Today’s conversation is with Mary King, a vice president handling venture strategy at Aligned Capital, which has invested in developers like Summit Ridge and Brightnight. I reached out to Mary as a part of the broader range of conversations I’ve had with industry professionals since it has become clear Republicans in Congress will be taking a chainsaw to the Inflation Reduction Act. I wanted to ask her about investment philosophies in this trying time and how the landscape for putting capital into renewable energy has shifted. But Mary’s quite open with her view: these technologies aren’t going anywhere.
The following conversation has been lightly edited and abridged for clarity.
How do you approach working in this field given all the macro uncertainties?
It’s a really fair question.

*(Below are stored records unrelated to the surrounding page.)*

-- ==== Sys2Proof/Decode.lean ====
section
/-! DEFINITION. spec/opcode_table.json gives no row any bits (every "fields" is empty), so no word spells a command. -/

namespace Sys2Proof

/-- The command a word spells by the table's bits: none, since the table gives its rows no bits. -/
def decodeTableWord (_nbits _w : Nat) : Option Instr := none

end Sys2Proof
end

One, macro uncertainties aside, when you look at the levelized cost of energy report Lazard releases it is clear that there are forms of clean energy that are by far the cheapest to deploy. There are all kinds of reasons to do decarbonizing projects that aren’t clean energy generation: storage, resiliency, energy efficiency – this is massively cost saving. Like, a lot of the methane industry [exists] because there’s value in not leaking methane. There’s all sorts of stuff you can do that you don’t need policy incentives for.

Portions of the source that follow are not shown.